Python code utilizing NLPs such as nltk and spaCy are mainly beneficial for adjusting universal parameters such as: Width, Height, Length, Offset etc. More complex parameters with specialized characters and complex tasks often lead to errors. Starting with the first tested approach, the Python Tokenizer utilizing nltk; The primary benefit of this approach, was the fact that it performed significantly faster when executing a spoken command. However, while the Tokenizer performed actions with incredibly high speeds, it was heavily reliant on a high level of detail and precision when defining words to act as tokens within spoken prompts. In addition, the token method often struggled with specialized parameters; Because this method used patterns and token words, variations to these spoken prompts might cause incorrect commands to be executed.

When considering the LLM approach combined with RAG searches, this method is preferred for complex tasks that the Tokenizer cannot handle. This is due to the use of the LLM and its extensive knowledge of predefined language. The key two advantages of the use of LLM and RAG are flexibility and complexity; Because the LLM does not need to use token words defined in the code, it is far more capable in understanding drastically different spoken prompts. Not only is does the LLM provide a deeper understanding of language, it also is able to interpret mispronounced words as well as unexpected synonyms. These two advantages make the Speech Recognition within the LLM model far superior to the Tokenizer method.

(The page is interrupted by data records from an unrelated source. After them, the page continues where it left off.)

-- ==== Sys2Proof/Laws/State.lean ====
section
/-! SUPPORT. What each named operation leaves in each field of the state: one lemma per field per
operation, true by definition. -/

namespace Sys2Proof.Machine

/-- Asserting reset changes nothing by itself: the next step performs it (DESIGN CHOICE, log 6). -/
@[simp] theorem assertReset_status (s : State) : s.assertReset.status = s.status := rfl

@[simp] theorem raise_v (s : State) (c : Cause) : (s.raise c).v = s.v := rfl
@[simp] theorem raise_tail (s : State) (c : Cause) : (s.raise c).tail = s.tail := rfl
@[simp] theorem raise_len (s : State) (c : Cause) : (s.raise c).len = s.len := rfl
@[simp] theorem raise_phase (s : State) (c : Cause) : (s.raise c).phase = s.phase := rfl
@[simp] theorem raise_err (s : State) (c : Cause) : (s.raise c).err = true := rfl
@[simp] theorem raise_errc (s : State) (c : Cause) : (s.raise c).errc = c.code := rfl
@[simp] theorem raise_cmdPort (s : State) (c : Cause) : (s.raise c).cmdPort = s.cmdPort := rfl
@[simp] theorem raise_respPort (s : State) (c : Cause) : (s.raise c).respPort = s.respPort := rfl
@[simp] theorem raise_rst (s : State) (c : Cause) : (s.raise c).rst = s.rst := rfl
@[simp] theorem raise_resets (s : State) (c : Cause) : (s.raise c).resets = s.resets := rfl

@[simp] theorem respond_v (s : State) (r : List Byte) : (s.respond r).v = s.v := rfl
@[simp] theorem respond_tail (s : State) (r : List Byte) : (s.respond r).tail = s.tail := rfl
@[simp] theorem respond_len (s : State) (r : List Byte) : (s.respond r).len = s.len := rfl
@[simp] theorem respond_phase (s : State) (r : List Byte) : (s.respond r).phase = s.phase := rfl
@[simp] theorem respond_err (s : State) (r : List Byte) : (s.respond r).err = s.err := rfl
@[simp] theorem respond_errc (s : State) (r : List Byte) : (s.respond r).errc = s.errc := rfl
@[simp] theorem respond_cmdPort (s : State) (r : List Byte) :
    (s.respond r).cmdPort = s.cmdPort := rfl
@[simp] theorem respond_respPort (s : State) (r : List Byte) :
    (s.respond r).respPort = s.respPort ++ [r] := rfl
@[simp] theorem respond_rst (s : State) (r : List Byte) : (s.respond r).rst = s.rst := rfl
@[simp] theorem respond_resets (s : State) (r : List Byte) : (s.respond r).resets = s.resets := rfl

@[simp] theorem openWith_v (s : State) (w : ChainState) (l : BitVec 64) :
    (s.openWith w l).v = w := rfl
@[simp] theorem openWith_tail (s : State) (w : ChainState) (l : BitVec 64) :
    (s.openWith w l).tail = [] := rfl
@[simp] theorem openWith_len (s : State) (w : ChainState) (l : BitVec 64) :
    (s.openWith w l).len = l := rfl
@[simp] theorem openWith_phase (s : State) (w : ChainState) (l : BitVec 64) :
    (s.openWith w l).phase = .active := rfl
@[simp] theorem openWith_err (s : State) (w : ChainState) (l : BitVec 64) :
    (s.openWith w l).err = s.err := rfl
@[simp] theorem openWith_errc (s : State) (w : ChainState) (l : BitVec 64) :
    (s.openWith w l).errc = s.errc := rfl
@[simp] theorem openWith_cmdPort (s : State) (w : ChainState) (l : BitVec 64) :
    (s.openWith w l).cmdPort = s.cmdPort := rfl
@[simp] theorem openWith_respPort (s : State) (w : ChainState) (l : BitVec 64) :
    (s.openWith w l).respPort = s.respPort := rfl
@[simp] theorem openWith_rst (s : State) (w : ChainState) (l : BitVec 64) :
    (s.openWith w l).rst = s.rst := rfl
@[simp] theorem openWith_resets (s : State) (w : ChainState) (l : BitVec 64) :
    (s.openWith w l).resets = s.resets := rfl

@[simp] theorem compressBlock_v (s : State) (b : Block) :
    (s.compressBlock b).v = compress s.v b := rfl
@[simp] theorem compressBlock_tail (s : State) (b : Block) :
    (s.compressBlock b).tail = s.tail := rfl
@[simp] theorem compressBlock_len (s : State) (b : Block) : (s.compressBlock b).len = s.len := rfl
@[simp] theorem compressBlock_phase (s : State) (b : Block) :
    (s.compressBlock b).phase = s.phase := rfl
@[simp] theorem compressBlock_err (s : State) (b : Block) : (s.compressBlock b).err = s.err := rfl
@[simp] theorem compressBlock_errc (s : State) (b : Block) :
    (s.compressBlock b).errc = s.errc := rfl
@[simp] theorem compressBlock_cmdPort (s : State) (b : Block) :
    (s.compressBlock b).cmdPort = s.cmdPort := rfl
@[simp] theorem compressBlock_respPort (s : State) (b : Block) :
    (s.compressBlock b).respPort = s.respPort := rfl
@[simp] theorem compressBlock_rst (s : State) (b : Block) : (s.compressBlock b).rst = s.rst := rfl
@[simp] theorem compressBlock_resets (s : State) (b : Block) :
    (s.compressBlock b).resets = s.resets := rfl

@[simp] theorem finish_v (s : State) :
    (s.finish).v = absorbBlocks s.v (tailblocks s.tail s.len.toNat) := rfl
@[simp] theorem finish_tail (s : State) : (s.finish).tail = [] := rfl
@[simp] theorem finish_len (s : State) : (s.finish).len = s.len := rfl
@[simp] theorem finish_phase (s : State) : (s.finish).phase = .fin := rfl
@[simp] theorem finish_err (s : State) : (s.finish).err = s.err := rfl
@[simp] theorem finish_errc (s : State) : (s.finish).errc = s.errc := rfl
@[simp] theorem finish_cmdPort (s : State) : (s.finish).cmdPort = s.cmdPort := rfl
@[simp] theorem finish_respPort (s : State) : (s.finish).respPort = s.respPort := rfl
@[simp] theorem finish_rst (s : State) : (s.finish).rst = s.rst := rfl
@[simp] theorem finish_resets (s : State) : (s.finish).resets = s.resets := rfl

@[simp] theorem applyReset_v (s : State) : (s.applyReset).v = Config.resetV (s.resets + 1) := rfl
@[simp] theorem applyReset_tail (s : State) : (s.applyReset).tail = [] := rfl
@[simp] theorem applyReset_len (s : State) : (s.applyReset).len = 0#64 := rfl
@[simp] theorem applyReset_phase (s : State) : (s.applyReset).phase = .idle := rfl
@[simp] theorem applyReset_err (s : State) : (s.applyReset).err = false := rfl
@[simp] theorem applyReset_errc (s : State) : (s.applyReset).errc = 0#4 := rfl
@[simp] theorem applyReset_cmdPort (s : State) : (s.applyReset).cmdPort = [] := rfl
@[simp] theorem applyReset_respPort (s : State) : (s.applyReset).respPort = s.respPort := rfl
@[simp] theorem applyReset_rst (s : State) : (s.applyReset).rst = false := rfl
@[simp] theorem applyReset_resets (s : State) : (s.applyReset).resets = s.resets + 1 := rfl

@[simp] theorem sendFrame_v (s : State) (f : Frame) : (s.sendFrame f).v = s.v := rfl
@[simp] theorem sendFrame_tail (s : State) (f : Frame) : (s.sendFrame f).tail = s.tail := rfl
@[simp] theorem sendFrame_len (s : State) (f : Frame) : (s.sendFrame f).len = s.len := rfl
@[simp] theorem sendFrame_phase (s : State) (f : Frame) : (s.sendFrame f).phase = s.phase := rfl
@[simp] theorem sendFrame_err (s : State) (f : Frame) : (s.sendFrame f).err = s.err := rfl
@[simp] theorem sendFrame_errc (s : State) (f : Frame) : (s.sendFrame f).errc = s.errc := rfl
@[simp] theorem sendFrame_cmdPort (s : State) (f : Frame) :
    (s.sendFrame f).cmdPort = s.cmdPort ++ [f] := rfl
@[simp] theorem sendFrame_respPort (s : State) (f : Frame) :
    (s.sendFrame f).respPort = s.respPort := rfl
@[simp] theorem sendFrame_rst (s : State) (f : Frame) : (s.sendFrame f).rst = s.rst := rfl
@[simp] theorem sendFrame_resets (s : State) (f : Frame) : (s.sendFrame f).resets = s.resets := rfl

@[simp] theorem assertReset_v (s : State) : (s.assertReset).v = s.v := rfl
@[simp] theorem assertReset_tail (s : State) : (s.assertReset).tail = s.tail := rfl
@[simp] theorem assertReset_len (s : State) : (s.assertReset).len = s.len := rfl
@[simp] theorem assertReset_phase (s : State) : (s.assertReset).phase = s.phase := rfl
@[simp] theorem assertReset_err (s : State) : (s.assertReset).err = s.err := rfl
@[simp] theorem assertReset_errc (s : State) : (s.assertReset).errc = s.errc := rfl
@[simp] theorem assertReset_cmdPort (s : State) : (s.assertReset).cmdPort = s.cmdPort := rfl
@[simp] theorem assertReset_respPort (s : State) : (s.assertReset).respPort = s.respPort := rfl
@[simp] theorem assertReset_rst (s : State) : (s.assertReset).rst = true := rfl
@[simp] theorem assertReset_resets (s : State) : (s.assertReset).resets = s.resets := rfl

end Sys2Proof.Machine
end

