/-- Each round works on the output of the one before it (R99). -/
theorem regsBefore_succ (v : ChainState) (blk : Block) (j : Nat) (h : j < 64) :
    regsBefore v blk (j + 1) =
      cfRound j (regsBefore v blk j) (schedule blk)[j] (derivedWord (schedule blk) j h) := by
  rw [regsBefore_of_le v blk h, regsBefore_of_le v blk h.le, roundsUpTo_succ]

theorem regsBefore_end (v : ChainState) (blk : Block) : regsBefore v blk 64 = finalRegs v blk := rfl

/-- The feedback on all eight words (R101). -/
theorem compress_eq (v : ChainState) (blk : Block) {r : Regs} (hr : finalRegs v blk = r) :
    compress v blk = #v[v[0] ^^^ r.a, v[1] ^^^ r.b, v[2] ^^^ r.c, v[3] ^^^ r.d, v[4] ^^^ r.e,
      v[5] ^^^ r.f, v[6] ^^^ r.g, v[7] ^^^ r.h] := by
  ext i hi
  rw [compress_getElem, hr]
  interval_cases i <;> rfl

/-- Settles O54: the registers before each round are the sequence; a round is R99's and R100's equations. -/
theorem compressIsSixtyFourRounds : Obligations.CompressIsSixtyFourRounds := by
  intro v blk
  exact ⟨regsBefore v blk, regsBefore_zero v blk,
    fun j hj => ⟨_, _, _, _, rfl, rfl, rfl, rfl, regsBefore_succ v blk j hj⟩,
    compress_eq v blk (regsBefore_end v blk).symm⟩

/-! The branches of CBLK. -/

/-- CBLK's frame: `n` is 0, the payload is the block (R103). -/
theorem encode_cblk (blk : Block) :
    encode (.cblk blk) = [0x06#8, 0#8, 0#8, 0#8] ++ blk.toList := by
  simp [encode_eq, opcode, countOf, payload]

/-- CBLK passes its checks exactly in ACTIVE and on a block boundary (R103). -/
theorem cblk_passes_iff (blk : Block) (s : State) :
    firstFault (checksOf (.cblk blk) s) = none ↔ s.phase = .active ∧ s.len.toNat % 64 = 0 := by
  simp [checksOf, State.notActive]

/-- In ACTIVE a CBLK off a block boundary fails its alignment check (R103). -/
theorem cblk_misaligned (blk : Block) {s : State} (hp : s.phase = .active)
    (hl : s.len.toNat % 64 ≠ 0) :
    firstFault (checksOf (.cblk blk) s) = some .blockMisaligned := by
  simp [checksOf, State.notActive, hp, hl]

/-- Settles O21: the checks in their order; a CBLK that passes them compresses its block into `V`. -/
theorem cblkResult : Obligations.CblkResult := by
  intro s blk
  refine ⟨encode_cblk blk, fun he => ?blocked, fun he hp => ?phase, fun he hp hl => ?misaligned,
    fun he hp hl => ?completes⟩
  case blocked => exact exec_of_err he nofun nofun
  case phase => exact exec_of_fails he (firstFault_of_not_active hp (.inr (.inr ⟨blk, rfl⟩)))
  case misaligned => exact exec_of_fails he (cblk_misaligned blk hp hl)
  case completes => exact exec_of_passes he ((cblk_passes_iff blk s).mpr ⟨hp, hl⟩)

end Sys2Proof.Machine
end

section
/-! PROOFS. The statements about the hash engine: INIT, the three reads RDDG, RDSR and RDLN with the next state
of each branch, and the serializer and the parser as inverses of each other. -/

namespace Sys2Proof.Machine

/-! INIT and the reads. -/

/-- RDDG passes its check exactly when a computation has been opened (R116). -/
theorem rddg_passes_iff (s : State) :
    firstFault (checksOf .rddg s) = none ↔ s.phase ≠ .idle := by
  simp [checksOf]

/-- `BE64` by R11's formula: byte `i` is `(v div 2^(8*(7-i))) mod 256`. -/
theorem toBE64_eq_map (v : BitVec 64) :
    toBE64 v = (List.range 8).map fun i => BitVec.ofNat 8 (v.toNat / 2 ^ (8 * (7 - i))) := by
  simp only [toBE64, BitVec.extractLsb', Nat.shiftRight_eq_div_pow]
  rfl

/-- Settles O13: INIT has no check, so while `ERR = 0` it opens a computation in every phase. -/
theorem initResult : Obligations.InitResult :=
  ⟨encode_eq .init, fun _ => ⟨fun he => exec_of_err he nofun nofun, fun he => exec_of_passes he rfl⟩⟩

/-- Settles O23: the phase check; a RDDG that passes it answers the serialized state. -/
theorem rddgResult : Obligations.RddgResult := by
  refine ⟨encode_eq .rddg, fun s => ⟨fun he => ?blocked, fun he hp => ?phase, fun he hp => ?completes⟩⟩
  case blocked => exact exec_of_err he nofun nofun
  case phase => exact exec_of_fails he (firstFault_of_idle hp (.inl rfl))
  case completes => exact exec_of_passes he ((rddg_passes_iff s).mpr hp)

/-- Settles O24: the word answered is STATUS, whose formula fits 32 bits. -/
theorem rdsrResult : Obligations.RdsrResult :=
  ⟨encode_eq .rdsr, fun s => ⟨s.status, status_toNat s, exec_eq .rdsr s⟩⟩

/-- Settles O26: the bytes answered are `BE64` of `LEN`, written by R11's formula. -/
theorem rdlnResult : Obligations.RdlnResult := by
  refine ⟨encode_eq .rdln, fun s => ?_⟩
  rw [← toBE64_eq_map]
  exact exec_eq .rdln s

/-! The serializer and the parser. -/

/-- `BE32` by R11: byte `k` is the `k`-th from the most significant end. -/
theorem toBE32_getElem (w : Word) (k : Nat) (h : k < 4) :
    (toBE32 w)[k] = w.extractLsb' (24 - 8 * k) 8 := by
  interval_cases k <;> rfl

/-- A byte of a serialized state, by its word and its place in the word (R115). -/
theorem serialize_byte (v : ChainState) (i k : Nat) (hi : i < 8) (hk : k < 4) :
    (serialize v)[4 * i + k] = (v[i]).extractLsb' (24 - 8 * k) 8 := by
  have hword : (4 * i + k) / 4 = i := by omega
  have hplace : (4 * i + k) % 4 = k := by omega
  simp only [serialize_getElem, hword, hplace]

/-- The four bytes of a word of a parsed digest are the digest's (R126). -/
theorem toBE32_parse (d : Digest) (i : Nat) (h : i < 8) :
    toBE32 (parse d)[i] = [d[4 * i], d[4 * i + 1], d[4 * i + 2], d[4 * i + 3]] := by
  rw [parse_getElem, toBE32_ofBE32]

theorem parse_serialize (v : ChainState) : parse (serialize v) = v := by
  ext i hi : 1
  have h0 : (serialize v)[4 * i] = (v[i]).extractLsb' 24 8 := serialize_byte v i 0 hi (by decide)
  have h1 : (serialize v)[4 * i + 1] = (v[i]).extractLsb' 16 8 := serialize_byte v i 1 hi (by decide)
  have h2 : (serialize v)[4 * i + 2] = (v[i]).extractLsb' 8 8 := serialize_byte v i 2 hi (by decide)
  have h3 : (serialize v)[4 * i + 3] = (v[i]).extractLsb' 0 8 := serialize_byte v i 3 hi (by decide)
  rw [parse_getElem _ i hi, h0, h1, h2, h3, ofBE32_bytes]

theorem serialize_parse (d : Digest) : serialize (parse d) = d := by
  ext p hp : 1
  obtain ⟨i, k, hi, hk, rfl⟩ : ∃ i k, i < 8 ∧ k < 4 ∧ p = 4 * i + k :=
    ⟨p / 4, p % 4, by omega, by omega, by omega⟩
  rw [serialize_byte _ i k hi hk, ← toBE32_getElem _ k hk]
  simp only [toBE32_parse d i hi]
  interval_cases k <;> rfl

/-- Settles O56: bytes and words by their index; each direction is the round trip of one word's four bytes. -/
theorem parseSerializeInverse : Obligations.ParseSerializeInverse := by
  refine ⟨serialize_byte, fun d i hi => ?_, parse_serialize, serialize_parse⟩
  rw [parse_getElem d i hi, ofBE32_toNat]

end Sys2Proof.Machine
end

section
/-! PROOFS. The statement about the state load: the branches of LDST with the next state of each. -/

namespace Sys2Proof.Machine

/-- LDST's frame: `n` is 0, the payload is the digest and `BE64` of the length (R128). -/
theorem encode_ldst (d : Digest) (l0 : BitVec 64) :
    encode (.ldst d l0) = [0x02#8, 0#8, 0#8, 0#8] ++ d.toList ++ toBE64 l0 := by
  simp [encode_eq, opcode, countOf, payload]

/-- An LDST whose length is no whole number of blocks fails its first check (R128, R139). -/
theorem ldst_badOperand (d : Digest) {l0 : BitVec 64} (s : State) (hl : l0.toNat % 64 ≠ 0) :
    firstFault (checksOf (.ldst d l0) s) = some .badOperand := by
  simp [checksOf, hl]

/-- An LDST of whole blocks above `MAXLEN` fails its length check (R128). -/
theorem ldst_overflows (d : Digest) {l0 : BitVec 64} (s : State) (hl : l0.toNat % 64 = 0)
    (hm : maxLen < l0.toNat) :
    firstFault (checksOf (.ldst d l0) s) = some .lenOverflow := by
  simp [checksOf, hl, hm]

/-- Settles O14: the checks in their order; an LDST that passes them opens a computation on the parsed
digest. -/
theorem ldstResult : Obligations.LdstResult := by
  intro s d l0
  rw [← maxLen_eq]
  refine ⟨encode_ldst d l0, fun he => ?blocked, fun he hl => ?operand, fun he hl hm => ?overflow,
    fun he hl hm => ?completes⟩
  case blocked => exact exec_of_err he nofun nofun
  case operand => exact exec_of_fails he (ldst_badOperand d s hl)
  case overflow => exact exec_of_fails he (ldst_overflows d s hl hm)
  case completes => exact exec_of_passes he ((ldst_passes_iff d l0 s).mpr ⟨hl, hm⟩)

end Sys2Proof.Machine
end

section
/-! PROOF SUPPORT. A step by the frame it takes, and the phase check of each command by the phase table. -/

namespace Sys2Proof.Machine

open Sys2Proof.Claims

/-! The step by what stands on the command port. -/

/-- With no frame delivered the block waits (R150). -/
theorem step_of_empty {s : State} (hr : s.rst = false) (hc : s.cmdPort = []) : step s = .next s := by
  simp [step, hr, takeFrame_nil hc]

/-- The step that takes a command's frame is the command, with the frame off the port (R39, R40). -/
theorem step_of_command {s : State} {f : Frame} {rest : List Frame} {i : Instr} (hr : s.rst = false)
    (hc : s.cmdPort = f :: rest) (hd : decode f = .command i) :
    step s = exec i { s with cmdPort := rest } := by
  simp [step, hr, takeFrame_cons hc, hd]

/-- The step that takes an illegal frame treats it as one that raises `ILLEGAL_CMD` (R137). -/
theorem step_of_illegal {s : State} {f : Frame} {rest : List Frame} {why : IllegalFrame}
    (hr : s.rst = false) (hc : s.cmdPort = f :: rest) (hd : decode f = .illegal why) :
    step s = .next ({ s with cmdPort := rest } : State).illegalFrame := by
  simp [step, hr, takeFrame_cons hc, hd]

/-- Every step ends in a next state: the faults of this hardware are recorded states (log 8). -/
theorem exists_next_step (s : State) : ∃ t, step s = .next t := by
  cases hr : s.rst with
  | true => exact ⟨_, step_of_rst hr⟩
  | false =>
    cases hc : s.cmdPort with
    | nil => exact ⟨_, step_of_empty hr hc⟩
    | cons f rest =>
      cases hd : decode f with
      | command i => exact ⟨_, (step_of_command hr hc hd).trans (exec_eq i _)⟩
      | illegal why => exact ⟨_, step_of_illegal hr hc hd⟩

/-- While `ERR = 1` an illegal frame is only taken (R142). -/
theorem step_of_illegal_of_err {s : State} {f : Frame} {rest : List Frame} {why : IllegalFrame}
    (hr : s.rst = false) (he : s.err = true) (hc : s.cmdPort = f :: rest)
    (hd : decode f = .illegal why) : step s = .next { s with cmdPort := rest } := by
  rw [step_of_illegal hr hc hd, illegalFrame_eq, if_pos he]

/-- The step that takes a command which fails a check raises the first one that fails, and changes nothing
else but that the frame was taken (R139, R141). -/
theorem step_of_fails {s : State} {f : Frame} {rest : List Frame} {i : Instr} {c : Cause}
    (hr : s.rst = false) (he : s.err = false) (hc : s.cmdPort = f :: rest)
    (hd : decode f = .command i) (hf : firstFault (checksOf i { s with cmdPort := rest }) = some c) :
    step s = .next { s with cmdPort := rest, err := true, errc := c.code } :=
  (step_of_command hr hc hd).trans (exec_of_fails he hf)

/-! The phase check, and the codes a fault reports. -/

/-- A command that its phase does not accept fails the phase check, which is its first (R138, R139). -/
theorem firstFault_of_not_accepted {i : Instr} {s : State} (h : acceptedIn i s.phase = false) :
    firstFault (checksOf i s) = some .badPhase := by
  cases i with
  | init | ldst d l0 | rdsr | rdln => cases h
  | rddg => exact firstFault_of_idle (by simpa [acceptedIn] using h) (.inl rfl)
  | final => exact firstFault_of_not_active (by simpa [acceptedIn] using h) (.inl rfl)
  | push m => exact firstFault_of_not_active (by simpa [acceptedIn] using h) (.inr (.inl ⟨m, rfl⟩))
  | cblk blk => exact firstFault_of_not_active (by simpa [acceptedIn] using h) (.inr (.inr ⟨blk, rfl⟩))

/-- Only the phase check reports `BAD_PHASE`, so a command that reports it is not accepted (R138). -/
theorem not_accepted_of_badPhase {i : Instr} {s : State}
    (h : firstFault (checksOf i s) = some .badPhase) : acceptedIn i s.phase = false := by
  have hmem : (true, Cause.badPhase) ∈ checksOf i s := firstFault_mem h
  cases i with
  | init | rdsr | rdln => cases hmem
  | ldst d l0 => simp [checksOf] at hmem
  | push m | final | rddg | cblk blk =>
    simpa [checksOf, State.notActive, acceptedIn] using hmem

/-- The codes of the faults are 1 to 5 (R136). -/
theorem Cause.code_bounds (c : Cause) : 1 ≤ c.code.toNat ∧ c.code.toNat ≤ 5 := by
  cases c <;> decide

/-- Code 2 is `BAD_PHASE`'s alone (R136). -/
theorem Cause.eq_badPhase_of_code {c : Cause} (h : c.code = 2#4) : c = .badPhase := by
  cases c with
  | badPhase => rfl
  | illegalCmd | badOperand | blockMisaligned | lenOverflow => cases h

/-! What a command does to `ERR` and `ERRC`. -/

/-- No command's effect writes `ERRC` (R141, R145). -/
@[simp] theorem effect_errc (i : Instr) (s : State) : (effect i s).errc = s.errc := by
  cases i <;> simp [effect]

/-- A command that turns `ERR` from 0 to 1 failed a check and did nothing but raise the first one that failed
(R139, R141). -/
theorem exists_fault_of_err {i : Instr} {s t : State} (he : s.err = false) (h : exec i s = .next t)
    (ht : t.err = true) : ∃ c, firstFault (checksOf i s) = some c ∧ t = s.raise c := by
  obtain ⟨hs, -⟩ | ⟨-, hfault⟩ | ⟨-, -, rfl⟩ := exec_cases h
  · rw [he] at hs
    cases hs
  · exact hfault
  · rw [effect_err, he] at ht
    cases ht

/-- No command clears a recorded fault or replaces its code, and the registers stay as they are (R142, R145). -/
theorem exec_keeps_fault {i : Instr} {s t : State} (he : s.err = true) (h : exec i s = .next t) :
    t.err = true ∧ t.errc = s.errc ∧ t.v = s.v ∧ t.tail = s.tail ∧ t.len = s.len ∧
      t.phase = s.phase := by
  have hframe := exec_frame_of_err h (.inl he)
  obtain ⟨-, rfl⟩ | ⟨hs, -⟩ | ⟨-, -, rfl⟩ := exec_cases h
  · exact ⟨he, rfl, hframe⟩
  · rw [he] at hs
    cases hs
  · exact ⟨(effect_err i s).trans he, effect_errc i s, hframe⟩

/-! A system of instances. -/

/-- A step of instance `k` replaces its state in the system (R152). -/
theorem stepInstance_of_step {n : Nat} {k : Fin n} {sys : System n} {t : State}
    (h : step sys[k.val] = .next t) : stepInstance k sys = .next (sys.set k.val t) := by
  simp only [stepInstance, h]

/-- An interleaving goes on after a step of its first instance. -/
theorem runInterleaved_cons {n : Nat} {k : Fin n} {sys sys' : System n}
    (h : stepInstance k sys = .next sys') (order : List (Fin n)) :
    runInterleaved (k :: order) sys = runInterleaved order sys' := by
  simp only [runInterleaved, h]

end Sys2Proof.Machine
end

section
/-! PROOFS. The statements about faults and blocking: the order of the checks, the phase table, what raising a
fault leaves, what can clear it; and the independence of instances, each with its own faults. -/

namespace Sys2Proof.Machine

open Sys2Proof.Claims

Although the LLM / RAG combination offers more complex language understanding, it still comes with its own drawbacks. The main disadvantage being, it is often slower to execute commands than the Tokenizer. In addition to lack of speed, this model often struggles find highly specific data and element IDs, which can leading to inaccuracies and inconsistency.

Additionally, due to RAG’s chunk retrieval processing grabbing only a limited number of chunks, a limited number of elements can be edited at a time. While the number of chunks retrieved can be increased, this significantly slows the LLM’s response time.

Next Steps – Python

There are several steps that could to taken to continue this research thesis in a meaningful and productive process. First, to improve the functionality of the Python Tokenizer model, utilization of an updated NLP system instead of nltk or spaCy could improve the token creation process to allow for a deeper understanding of Spoken Prompts.

Next, the combination of an NLP system with a more limited version of an LLM, specific to construction focused language. This combination could benefit from the adaptability of an LLM, while maintaining its speed when executing spoken commands.

Next Steps – LLM

While the Python improvements are somewhat simple and straightforward, the LLM model will require more in depth exploration. First, the model simply needs to be fine tuned to improve the accuracy of the output. After model tuning, the LLM process could substantially benefit from improved prompt engineering. Tweaking the overall prompt that is fed into the LLM model may produce more consistently accurate results. The LLM process may also be improved upon by testing with different LLM models. Currently, Ollama and Mistral have been used to test as database models for the LLM. However, there may be models that are substantially better suited for the use case of Voice-to-Command within Revit. During the scope of the thesis, experimentation was greatly limited by computer speed and resources. In addition to a new model, improved machinery would enhance the capabilities and speed of the command execution.

Additionally, writing the code in C# rather than Python could speed up the process. Revit is built on the .NET framework, meaning the Python code needs to be run through an interpreter (IronPython). Translating the code from Python to C#, .NET’s native programming language, would result in faster run times.

Finally, the implementation of a multi-threading caching process would drastically reduce the required time to execute commands via the LLM model. Specifically, using multiple CPU threads to checked the cached vectors would likely decrease the required time to run.